If you want to drink less in 2016, new research says this is the right approach

Reuters/Michael Dalder
Don't be tempted.
  • Corinne Purtill
By Corinne Purtill

Reporter

Published This article is more than 2 years old.

There was the eggnog on Christmas, the champagne on New Year’s Eve, the wine that flowed so festively all season long. If cutting back on booze is one of your health goals for the new year, researchers in the UK have a suggestion: Try going sober for a month first.

Researchers have found that people who successfully went a month without alcohol in January drank less six months later than they did before the challenge, and found it easier to say no when offered a drink.

It’s the first scientific survey of the effectiveness of Dry January, a campaign started in 2013 by the UK non-profit group Alcohol Concern to rebalance drinking habits in a country with an enthusiastic relationship to booze.

The results appear to put to rest one concern about promoting a sober month: Alcohol-addicted lab rats deprived of booze just binge more once it’s reintroduced. Would humans behave the same way?

“There’s this background idea, coming from research with mice and rats, [that] if you get them hooked on alcohol and take it away, they drink more when they get it back,” Richard De Vesser, a professor in psychology at the University of Sussex and the study’s lead author, told Quartz.

Fortunately for humans, he explained, “the way people drink is not the same way rats brought up in a lab drink.”

Researchers surveyed 857 people who participated in Dry January and completed surveys on their drinking habits one and six months after the end of the sober period.

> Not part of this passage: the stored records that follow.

/-- Counts below, at and past a target of 64, and a target of 0. -/
theorem witness_ArrivalWordForms :
    ((0x7FFFFFFF : Nat) < 2 ^ 31 ∧ field (64 : Dword) 32 32 + 63 < field (64 : Dword) 0 31 ∧
      field (64 : Dword) 0 31 ≤ field (64 : Dword) 32 32 + 64 ∧ field (64 : Dword) 0 31 ≠ 0 ∧ field (0 : Dword) 0 31 = 0) ∧
    (demo.isPoisoned (at0 0x40) 16 = false ∧ (demo.tile demo.here).waitersAt (at0 0x40) = [] ∧
      demo.Clear false [gd 2] [gd 1, gd 3] (long := true) (mem := true) ∧ demo.Released ∧
      demo.Hits { size := 16, align := 16, right := .rdWA, host := false, sramOnly := true, kind13 := true } true 16 0x40 (at0 0x40) ∧
      demo.Hits { size := 16, align := 16, right := .rdWA, host := false, sramOnly := true, kind13 := true } false 16 0x40 (at0 0x40) ∧
      field (demo.dword (at0 0x40 + 8)) 0 16 ≠ field (demo.me.rg 3) 0 16 ∧
      field (demo.dword (at0 0x40 + 8)) 0 16 = field (demo.me.rg 9) 0 16 ∧ (demo.tile demo.here).waiterCount < 4096) :=
  ⟨by decide, by decide, by decide, demo_clear, calm_released calm_demo, ⟨by decide, by decide, ⟨_, rfl⟩, by decide, by decide, rfl, rfl⟩,
    ⟨by decide, by decide, ⟨_, rfl⟩, by decide, by decide, rfl, rfl⟩, by decide, by decide, by decide⟩

/-- A tile whose barrier counts n threads. -/
def counting (n : BitVec 16) : State := demo thread { tile with hbarcnt := n }
theorem counting_calm (n : BitVec 16) : calm (counting n) = true := by
  have : calm (counting n) = calm (counting 0) := rfl
  rw [this]; decide

theorem witness_TileBarrierForms (n : BitVec 16) (_ : n ∈ [(0 : BitVec 16), 1, 2]) :
    (counting n).Released ∧ (∀ t, ((counting n).tile t).hbar = none) ∧ (counting n).episodes = [] ∧ (5 : BitVec 3).toNat ≤ 5 ∧ (counting n).cur.2.1 < 4 ∧
    (counting n).cur.2.2 < 16 ∧ (counting n).Clear false [] [] (mem := true) ∧
    (counting n).Clear false [gd 1] [gd 2] (long := true) (mem := true) ∧ (counting n).myTile.hbarExtra = [] ∧
    (counting n).myTile.hbarcnt = n :=
  ⟨calm_released (counting_calm n), every_tile (P := fun x => x.hbar = none) rfl rfl rfl (fun _ _ _ => rfl), rfl, by decide,
    Nat.zero_lt_succ 3, Nat.zero_lt_succ 15, calm_clear (counting_calm n) (by decide),
    calm_clear (counting_calm n) (by decide), rfl, rfl⟩

/-! ## Floating-point and vector forms -/

/-- The bits of a subnormal F64 number, and of one that is not. -/
theorem witness_ScalarFloatForms :
    demo.Clear false [gd 1] [gd 2, gd 3] (long := true) (dyn := true) ∧ demo.Clear false [gd 1] [gd 2] (long := true) (dyn := true) ∧
    demo.Clear false [gd 1] [gd 2, gd 3] (long := true) ∧ demo.Clear false [gd 1] [gd 2] (long := true) ∧
    demo.Clear false [gd 1] [gd 2, gd 3, gd 4] (long := true) (dyn := true) ∧ demo.Clear false [pd 1] [gd 2, gd 3] (long := true) ∧
    ((3 : BitVec 2).toNat, bf16) ∈ [(0, f64), (1, f32), (2, f16), (3, bf16)] ∧
    (4 ≤ (4 : BitVec 4).toNat ∧ f64.subnormal (demo.me.rg 3).toNat = true) ∧ f64.subnormal (demo.me.rg 4).toNat = false :=
  ⟨demo_clear, demo_clear, demo_clear, demo_clear, demo_clear, demo_clear, by decide, by decide, by decide⟩

/-- A thread that may use all the vector registers, at a tile with its four lane groups. -/
def room (s : State) : Prop := (7 : BitVec 3).toNat < s.me.vregs ∧ s.me.vregs = 8 ∧ s.myTile.laneGroups ≠ [] ∧ s.myCore.vq.length < 8

theorem room_demo : room demo := ⟨by decide, rfl, by decide, by decide⟩

theorem witness_VectorIntegerForms : room demo ∧
    ((8 : BitVec 4).toNat, 8, false) ∈ [(0, 32, true), (1, 32, false), (5, 16, true), (6, 16, false), (7, 8, true), (8, 8, false)] ∧
    demo.Clear false [vd 1] [vd 1, vd 2, vd 7, kd 1] (long := true) ∧ demo.Clear false [vd 1] [vd 1, vd 2, kd 1] (long := true) :=
  ⟨room_demo, by decide, demo_clear, demo_clear⟩

theorem witness_VectorFloatForms : room demo ∧ ((4 : BitVec 4).toNat, f16) ∈ [(2, f32), (3, bf16), (4, f16)] ∧
    demo.Clear false [vd 1] [vd 1, vd 2, vd 7, kd 1] (long := true) ∧ demo.Clear false [vd 1] [vd 1, vd 2, kd 1] (long := true) :=
  ⟨room_demo, by decide, demo_clear, demo_clear⟩

theorem witness_VectorOtherForms : room demo ∧ demo.Clear false [vd 1] [vd 1, vd 2, vd 3, kd 1] (long := true) ∧
    demo.Clear false [vd 1] [vd 2, vd 3, kd 1] (long := true) ∧ demo.Clear false [.k 1] [vd 2, vd 3, kd 1] (long := true) ∧
    demo.Clear false [vd 1] [vd 1, kd 1] (long := true) ∧ demo.Clear false [vd 1] [vd 1, gd 2, kd 1] (long := true) (dyn := true) ∧
    demo.Clear false [vd 1] [vd 1, gd 2, gd 3] (long := true) ∧ demo.Clear false [gd 1] [vd 1, gd 2] (long := true) ∧
    demo.Clear false [gd 1] [vd 1, kd 1] (long := true) ∧
    ((7 : BitVec 4).toNat, 8, true) ∈ [(0, 32, true), (1, 32, false), (5, 16, true), (6, 16, false), (7, 8, true), (8, 8, false)] ∧
    ((5 : BitVec 3).toNat, (fun p q => q ≤ p : Int → Int → Prop)) ∈ [((0 : Nat), (fun p q => p = q : Int → Int → Prop)), (1, fun p q => p ≠ q),
      (2, fun p q => p < q), (3, fun p q => p ≤ q), (4, fun p q => q < p), (5, fun p q => q ≤ p)] ∧
    ((2 : BitVec 4).toNat, f32) ∈ [(2, f32), (3, bf16), (4, f16)] ∧
    ((6 : BitVec 3).toNat, 3, false, true) ∈ [(0, 0, false, true), (1, 0, false, false), (2, 1, false, true), (3, 2, false, true),
      (4, 1, true, true), (5, 2, true, true), (6, 3, false, true)] :=
  ⟨room_demo, demo_clear, demo_clear, demo_clear, demo_clear, demo_clear, demo_clear, demo_clear, demo_clear, by decide,
    by simp only [BitVec.reduceToNat, List.mem_cons, or_true, true_or], by decide, by decide⟩

theorem witness_MaskForms : demo.Clear false [.k 1] [.k 2, .k 3] (long := true) ∧ demo.Clear false [.k 1] [.k 2] (long := true) ∧
    demo.Clear false [.k 1] [gd 1] (long := true) ∧ demo.Clear false [gd 1] [.k 1] (long := true) ∧
    demo.Clear false [gd 1] [.k 1, kd 2] (long := true) ∧ (7 : BitVec 3).toNat < demo.me.vregs ∧ demo.Clear false [vd 7] [] (long := true) :=
  ⟨demo_clear, demo_clear, demo_clear, demo_clear, demo_clear, by decide, demo_clear⟩

/-- Blocks at 0x40, and elements whose stride is 0x77 or whose indexes are 0, under a mask that takes no lane and one that takes the first. -/
def masked : State := demo { thread with k1 := 1 }

set_option exponentiation.threshold 600 in
theorem witness_VectorMemoryForms :
    (room demo ∧ demo.Clear false [vd 1] [vd 1, gd 1, kd 1] (long := true) (mem := true) ∧ demo.isPoisoned (at0 0x40) 64 = false ∧
      demo.Hits { size := 64, align := 64, right := .rd, block := true } false 64 0x40 (at0 0x40) ∧
      demo.Clear false [] [vd 1, gd 1, kd 1] (mem := true) ∧ demo.myCore.sb.length < 16 ∧
      demo.Hits { size := 64, align := 64, right := .w, block := true } true 64 0x40 (at0 0x40)) ∧
    (room masked ∧ masked.me.posted.length < 256 ∧ masked.Clear false [vd 1] [vd 1, gd 1, gd 2, kd 1] (long := true) (mem := true) ∧
      masked.Clear false [] [vd 1, gd 1, gd 2, kd 1] (mem := true) ∧
      masked.Clear false [vd 1] [vd 1, gd 1, vd 2, kd 1] (long := true) (mem := true) ∧
      masked.Clear false [] [vd 1, gd 1, vd 2, kd 1] (mem := true) ∧
      ∀ j < 16, (masked.me.rk 1).getLsbD j = true →
        masked.Hits { size := 4, align := 4, right := .rd } false 4 (masked.me.rg 1 + BitVec.ofNat 64 j * masked.me.rg 2) (at0 0x40) ∧
        masked.Hits { size := 4, align := 4, right := .w } true 4
          (masked.me.rg 1 + 4 * (BitVec.ofNat 32 (elem 32 (masked.me.rv 2) j)).signExtend 64) (at0 0x40) ∧
        masked.isPoisoned (at0 0x40) 4 = false) := by
  refine ⟨⟨room_demo, demo_clear, by decide, ⟨by decide, by decide, ⟨_, rfl⟩, by decide, by decide, rfl, rfl⟩, demo_clear, by decide,
    ⟨by decide, by decide, ⟨_, rfl⟩, by decide, by decide, rfl, rfl⟩⟩, ⟨by decide, rfl, by decide, by decide⟩, by decide,
    calm_clear (by decide) (by decide), calm_clear (by decide) (by decide), calm_clear (by decide) (by decide),
    calm_clear (by decide) (by decide), fun j hj hk => ?_⟩
  have : j = 0 := by
    revert hk; revert j; decide
  subst this
  exact ⟨⟨by decide, by decide, ⟨_, rfl⟩, by decide, by decide, rfl, rfl⟩, ⟨by decide, by decide, ⟨_, rfl⟩, by decide, by decide, rfl, rfl⟩, by decide⟩

/-! ## Matrix forms -/

def me : BitVec 32 := 0x200001

/-- A Trestle with a holder and a FIFO. -/
def lease (holder : Option (BitVec 32)) (fifo : List (BitVec 32 × Bool) := []) : State :=
  demo thread { tile with trestle := { holder := holder, fifo := fifo }, accs := [(0, { owner := some me })] }
theorem lease_calm (h : Option (BitVec 32)) (f : List (BitVec 32 × Bool)) : calm (lease h f) = true := by
  have : calm (lease h f) = calm (lease none) := rfl
  rw [this]; decide
theorem lease_clear {h : Option (BitVec 32)} {f : List (BitVec 32 × Bool)} {m : Bool} {dst src : List Dest} {long mem waits dyn : Bool}
    (hd : dst.length ≤ 16 := by decide) : (lease h f).Clear m dst src long mem waits dyn := calm_clear (lease_calm h f) hd

/-- The lease is the thread's, free, another's, or another's with the thread LAPSED; MREL names slot 0, gives the lease up, or takes
orphans. -/
theorem witness_LeaseForms :
    ((lease (some me)).myTile.hasTrestle = true ∧ (lease (some me)).Clear false [] [] ∧ (lease (some me)).Clear false [gd 1] [] (long := true) ∧
      (lease (some me)).myTile.trestle.holder = some (lease (some me)).me.tid) ∧
    ((lease none).myTile.trestle.holder = none ∧ (me, true) ∉ (lease none).myTile.trestle.fifo) ∧
    ((lease (some 7)).myTile.trestle.holder ≠ some me ∧ (lease (some 7)).myTile.trestle.holder ≠ none) ∧
    ((lease (some 7) [(me, true)]).myTile.trestle.holder ≠ some me ∧ (me, true) ∈ (lease (some 7) [(me, true)]).myTile.trestle.fifo) ∧
    (let s := lease (some me)
     s.Clear false [] [gd 5] ∧ (s.me.rg 5).getLsbD 9 = false ∧ (s.me.rg 5).getLsbD 8 = false ∧ (s.me.rg 5).getLsbD 0 = true ∧
       (s.myTile.acc 0).owner = some s.me.tid ∧ (s.myTile.acc 0).orphaned = false ∧ s.myTile.slotBusy 0 = false ∧
       (∀ n < 8, n ≠ 0 → (s.me.rg 5).getLsbD n = false) ∧
       (s.me.rg 12).getLsbD 8 = true ∧ (∀ n < 8, (s.me.rg 12).getLsbD n = false) ∧ s.myTile.trestle.fifo = []) :=
  ⟨⟨by decide, lease_clear, lease_clear, rfl⟩, ⟨rfl, by decide⟩, ⟨by decide, by decide⟩, ⟨by decide, by decide⟩,
    lease_clear, by decide, by decide, by decide, by decide, by decide, by decide, by decide, by decide, by decide, rfl⟩

/-- The holder of the lease has read a block, which is a lawful ZERO of slot 0, or one with a reserved bit set. -/
def issuing (w : Dword) : State :=
  demo { thread with block := some [w] } { tile with trestle := { holder := some me } }
theorem issuing_calm (w : Dword) : calm (issuing w) = true := by
  have : calm (issuing w) = calm (issuing 0) := rfl
  rw [this]; decide
theorem issuing_trestle (w : Dword) : (issuing w).myTile.hasTrestle = true := by
  have : (issuing w).myTile.hasTrestle = (issuing 0).myTile.hasTrestle := rfl
  rw [this]; decide
/-- A thread with one vector register. -/
def fewVectors : State := demo { thread with vregs := 1 } { tile with trestle := { holder := some me } }
/-- One command is accepted and not completed, and the thread holds the lease. -/
def working : State := demo thread { tile with trestle := { holder := some me, accepted := 1 } }

theorem witness_MatrixCommandForms :
    (∀ w : Dword, (issuing w).myTile.hasTrestle = true ∧ (issuing w).Clear false [gd 1] [gd 2] (long := true) (mem := true) ∧
      (issuing w).Released ∧ (issuing w).myTile.trestle.holder = some (issuing w).me.tid ∧ (issuing w).me.block = some [w]) ∧
    (let b := fun (w : Dword) => ({ words := [w], seq := 1, tid := me, asid := 1, scratch := none, segs := segments } : Block)
     (b 0x100000000).rejection 0 = some (0, 5) ∧ (b 0x501).rejection 0 = none ∧
       ((issuing 0x501).myTile.acc (b 0x501).slot).orphaned = false ∧ ((issuing 0x501).myTile.acc (b 0x501).slot).owner = none ∧
       (issuing 0x501).myTile.trestle.queue.length < 8 ∧ (issuing 0x501).myTile.trestle.commands ≠ 15) ∧
    (let s := working
     s.Clear false [gd 1] [gd 2] (long := true) ∧ min (s.me.rg 9).toNat s.myTile.trestle.accepted ≤ s.myTile.trestle.completed ∧
       s.myTile.trestle.completed < min (s.me.rg 5).toNat s.myTile.trestle.accepted ∧ s.me.rg 9 = 0 ∧ s.me.rg 5 = 1 ∧
       (8 ≤ (s.me.rg 8).toNat ∧ (s.me.rg 8).toNat < 16) ∧ 16 ≤ (s.me.rg 10).toNat ∧ (2 ≤ (s.me.rg 11).toNat ∧ (s.me.rg 11).toNat < 8) ∧
       (7 : BitVec 3).toNat < s.me.vregs ∧ s.myTile.holds s.me.tid = true ∧ (s.myTile.acc 0).orphaned = false ∧ (s.myTile.acc 0).owner = none ∧
       s.myTile.slotBusy 0 = false ∧ s.Clear false [vd 1] [gd 9] (long := true) ∧ (s.myTile.acc 0).fault = 0 ∧
       s.Clear false [] [vd 1, gd 9]) ∧
    (fewVectors.myTile.hasTrestle = true ∧ fewVectors.me.vregs ≤ (7 : BitVec 3).toNat ∧ fewVectors.Clear false [vd 7] [gd 9] (long := true) ∧
      fewVectors.Clear false [] [vd 7, gd 9]) ∧
    (issuing 0x501).myTile.trestle.before ≤ (issuing 0x501).myTile.trestle.completed :=
  have w : calm working = true := by decide
  ⟨fun x => ⟨issuing_trestle x, calm_clear (issuing_calm x) (by decide), calm_released (issuing_calm x), rfl, rfl⟩, by decide,
    ⟨calm_clear w (by decide), by decide, by decide, by decide, by decide, by decide, by decide, by decide, by decide, by decide, by decide,
    by decide, by decide, calm_clear w (by decide), by decide, calm_clear w (by decide)⟩, ⟨by decide, by decide, calm_clear (by decide) (by decide), calm_clear (by decide) (by decide)⟩, by decide⟩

According to the self-reported results only one in 10 respondents reported drinking more after a stretch of sobriety. Two-thirds of those surveyed were able to abstain for the whole month (they tended to be more moderate drinkers to begin with than their less successful counterparts).

Temporary teetotalling appeared to offer two key benefits: the immediate reward of better sleep, energy, and other noticeable health impacts, and greater confidence in the ability to refuse an offered drink.

People who want to reduce their alcohol consumption may find the strategies of successful Dry January participants helpful:

  • Respondents said they met friends at cafes or restaurants instead of bars.
  • They made small changes to their surroundings to make them think less about drinking, like not setting wineglasses automatically at the table, for example.
  • And just having the excuse of Dry January gave them a polite but firm way to turn down drinks that were offered to them.